• _Task goal_
From the data below, set down exactly the lines between the one holding "plane; 06 R164 -/" and the one holding "steerDrops : Nat := 0", inclusive, and no others.
Input data Block Start
/-- A packet formed by a message engine, and the untracked message that completes when it has been injected (R251). -/
structure OutPacket where
  pkt : Packet
  cpl : Option SendMsg := none
  /-- the region's cycle count at the message's first injection cycle; 09 R251 -/
  start : Nat := 0
  deriving DecidableEq, Repr

/-- The message engine of a tile. -/
structure MsgEngine where
  /-- at most 8; 02 R54 -/
  sendQ : List SendMsg := []
  /-- 16 tracking entries; 09 R250 -/
  track : List (Option Track) := List.replicate 16 none
  /-- 4-bit reuse counts; 09 R251 -/
  reuse : List Nat := List.replicate 16 0
  /-- packets ejected and not yet handled; 08 R220, 09 R260 -/
  arrived : List Packet := []
  /-- the hold register, its cycles so far, and HOLD_WINDOW as sampled when the hold started; 09 R259, 02 R57 -/
  hold : Option (Packet × Nat × Nat) := none
  /-- entry accepted, TAIL not yet updated; 09 R261 -/
  ringPend : Option RingPend := none
  /-- packets formed and not yet injected; 08 R222 -/
  outPk : List OutPacket := []
  /-- at most 2 unsent notify records; 10 R294 -/
  notify : List NotifyRec := []
  deriving DecidableEq, Repr

/-- A lattice token: generation 4, payload up to 256 (R159). -/
structure Token where
  gen : Nat
  val : BitVec 256
  deriving DecidableEq, Repr

/-- A configuration plane as lt.ldcfg loaded it (R164, R165, R166). -/
structure Plane where
  ctl : Word
  stallLimit : Word
  steerCtl : Word
  steerAct : List Byte
  steerOut : List Word
  routes : List Word
  entries : List DWord
  /-- slot TASK's base and bound in bytes, captured; 06 R166 -/
  base : Nat
  bound : Nat
  deriving DecidableEq, Repr

/-- The lattice switch, schedule and steering unit of a tile (chapter 06). Inputs are numbered 0 to 7 scalar,
8 to 15 vector, 16 to 19 control, by port code within the network (R159). -/
structure Lattice where
  /-- the active plane; none while it is empty; 06 R168 -/
  active : Option Plane := none
  /-- the shadow plane; 06 R164 -/
  shadow : Option Plane := none
  /-- LAT_GEN.SHADOW_VALID; 02 R60 map -/
  shadowValid : Bool := false
  /-- LAT_GEN.PEND with its mode, true for cut; 06 R181 -/
  pend : Option Bool := none
  /-- 4, LAT_GEN.ACTIVE_GEN; 02 R60 map -/
  activeGen : Nat := 0
  /-- 4, LAT_GEN.SHADOW_GEN; 02 R60 map -/
  shadowGen : Nat := 0
  /-- a section is active, END not reached; 06 R170, R181 -/
  running : Bool := false
  /-- the section's step number; 06 R170 -/
  stepNo : Nat := 0
  /-- length of the present run of holds in cycles; 06 R176 -/
  holdRun : Nat := 0
  /-- scratchpad lines granted toward the present step, by their place in it, with what the reads returned; 06 R171 -/
  lines : SMap Nat := []
  /-- every other condition of the present step has held in a cycle: what it found stays reserved; 06 R171 -/
  reserved : Bool := false
  /-- cause code of the present hold; 06 R176 -/
  holdCause : Nat := 0
  /-- the stall event of this run is recorded; 06 R176 -/
  stallDone : Bool := false
  /-- token queues, 4 entries each; 06 R177 -/
  inq : SMap (List Token) := []
  /-- tokens on a link toward an input; 06 R160 -/
  flight : SMap (List Token) := []
  /-- crossing queues, 8 entries each; 07 R202 -/
  xq : SMap (List Token) := []
  /-- pairing queues, 4 entries each; 06 R179 -/
  pairData : List Token := []
  pairCtl : List Token := []
  /-- running pointers of the 4 scratchpad outputs, in words; 06 R179 -/
  steerPtr : List Nat := [0, 0, 0, 0]
  /-- steered tokens dropped; 06 R179 -/
  steerDrops : Nat := 0
  /-- STEP_CNT and HOLD_CNT at the swap into the section; 06 R187 -/
  startStep : DWord := 0
  startHold : Word := 0
  deriving DecidableEq, Repr

/-- A flit: its packet, its place in it, the region's cycle count when its packet's head reached this router (R230), and in detour mode
the distance at its entry with the last direction taken (R227). -/
structure Flit where
  pkt : Packet
  idx : Nat
  age : Nat
  det : Option (Nat × Nat) := none
  /-- 4-bit link sequence number on the link it is on; 08 R234 -/
  seq : Nat := 0
  /-- of a packet that is lost: its receiver discards it; 08 R228 -/
  dead : Bool := false
  deriving DecidableEq, Repr

/-- A broadcast in progress at an input (R229): the packet there, the outputs still fed with the numbers of their copies, and whether
the local output is. -/
structure FloodPlan where
  uid : Nat
  outs : List (Nat × Nat)
  here : Bool
  deriving DecidableEq, Repr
Input data Block End
• _Result for this exercise_
  /-- the shadow plane; 06 R164 -/
  shadow : Option Plane := none
  /-- LAT_GEN.SHADOW_VALID; 02 R60 map -/
  shadowValid : Bool := false
  /-- LAT_GEN.PEND with its mode, true for cut; 06 R181 -/
  pend : Option Bool := none
  /-- 4, LAT_GEN.ACTIVE_GEN; 02 R60 map -/
  activeGen : Nat := 0
  /-- 4, LAT_GEN.SHADOW_GEN; 02 R60 map -/
  shadowGen : Nat := 0
  /-- a section is active, END not reached; 06 R170, R181 -/
  running : Bool := false
  /-- the section's step number; 06 R170 -/
  stepNo : Nat := 0
  /-- length of the present run of holds in cycles; 06 R176 -/
  holdRun : Nat := 0
  /-- scratchpad lines granted toward the present step, by their place in it, with what the reads returned; 06 R171 -/
  lines : SMap Nat := []
  /-- every other condition of the present step has held in a cycle: what it found stays reserved; 06 R171 -/
  reserved : Bool := false
  /-- cause code of the present hold; 06 R176 -/
  holdCause : Nat := 0
  /-- the stall event of this run is recorded; 06 R176 -/
  stallDone : Bool := false
  /-- token queues, 4 entries each; 06 R177 -/
  inq : SMap (List Token) := []
  /-- tokens on a link toward an input; 06 R160 -/
  flight : SMap (List Token) := []
  /-- crossing queues, 8 entries each; 07 R202 -/
  xq : SMap (List Token) := []
  /-- pairing queues, 4 entries each; 06 R179 -/
  pairData : List Token := []
  pairCtl : List Token := []
  /-- running pointers of the 4 scratchpad outputs, in words; 06 R179 -/
  steerPtr : List Nat := [0, 0, 0, 0]
  /-- steered tokens dropped; 06 R179 -/
  steerDrops : Nat := 0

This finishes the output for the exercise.